--- Problem requirements ---
Return the data exactly, but only from the line containing "def registerAt (off" through its last line.

--- Data ---
-- ==== Sys2Proof/Machine/Operands.lean ====
section
/-! DEFINITION. Machine/Operands.lean: the operand forms. A command has one, SYM, an index into COUNT and START (30_encoding.md R152). A bus
access has one, a 12-bit offset that selects a register (20_memory.md R101, 10_state.md R49). -/

namespace Sys2Proof.Machine

open Sys2Proof

/-- `COUNT[s]` as an exact integer (R11, R152). -/
def State.countOf (s : State) (sym : Byte) : Nat := (s.count[sym.toNat]'(sym.isLt)).toNat

/-- `START[s]` of a symbol as an exact integer (R11, R152). -/
def State.startOf (s : State) (sym : Byte) : Nat := (s.start[sym.toNat]'(Nat.lt_succ_of_lt sym.isLt)).toNat

/-- `COUNT[s] <- v` (R12). -/
def State.setCount (s : State) (sym : Byte) (v : Word) : State := { s with count := s.count.set sym.toNat v sym.isLt }

/-- The value a subtrahend stands for (R46). -/
def Subtrahend.val : Subtrahend → Half
  | .zero => 0x0000
  | .quarter => Config.quarter
  | .half => Config.half

/-- The registers of the map of R49. -/
inductive Register where
  | cmd
  | status
  | err
  | errCmd
  | low
  | high
  | value
  | pending
  | totalLo
  | totalHi
  | result
  | bitstate
  | outData
  | inData
  | fifoStat
  | inCtrl
  | cfg0
  | cfg1
  | count (sym : Byte)
  | start (n : Fin 257)
  | reserved
deriving DecidableEq, Repr

/-- The registers below offset 0x048, by word index (R49). -/
def lowRegister : Nat → Register
  | 0 => .cmd
  | 1 => .status
  | 2 => .err
  | 3 => .errCmd
  | 4 => .low
  | 5 => .high
  | 6 => .value
  | 7 => .pending
  | 8 => .totalLo
  | 9 => .totalHi
  | 10 => .result
  | 11 => .bitstate
  | 12 => .outData
  | 13 => .inData
  | 14 => .fifoStat
  | 15 => .inCtrl
  | 16 => .cfg0
  | 17 => .cfg1
  | _ => .reserved

/-- The register of a word index, `off[11:2]` (R49). -/
def registerOfIndex (index : Nat) : Register :=
  if 0x100 ≤ index ∧ index < 0x200 then .count (BitVec.ofNat 8 (index - 0x100))
  else if h : 0x200 ≤ index ∧ index < 0x301 then .start ⟨index - 0x200, by omega⟩
  else lowRegister index

/-- The register that an offset selects, by its word index; bits 1:0 are ignored (R49, R101). -/
def registerAt (off : Offset) : Register := registerOfIndex (off.toNat / 4)

end Sys2Proof.Machine
end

--- Answer section ---
def registerAt (off : Offset) : Register := registerOfIndex (off.toNat / 4)

end Sys2Proof.Machine
end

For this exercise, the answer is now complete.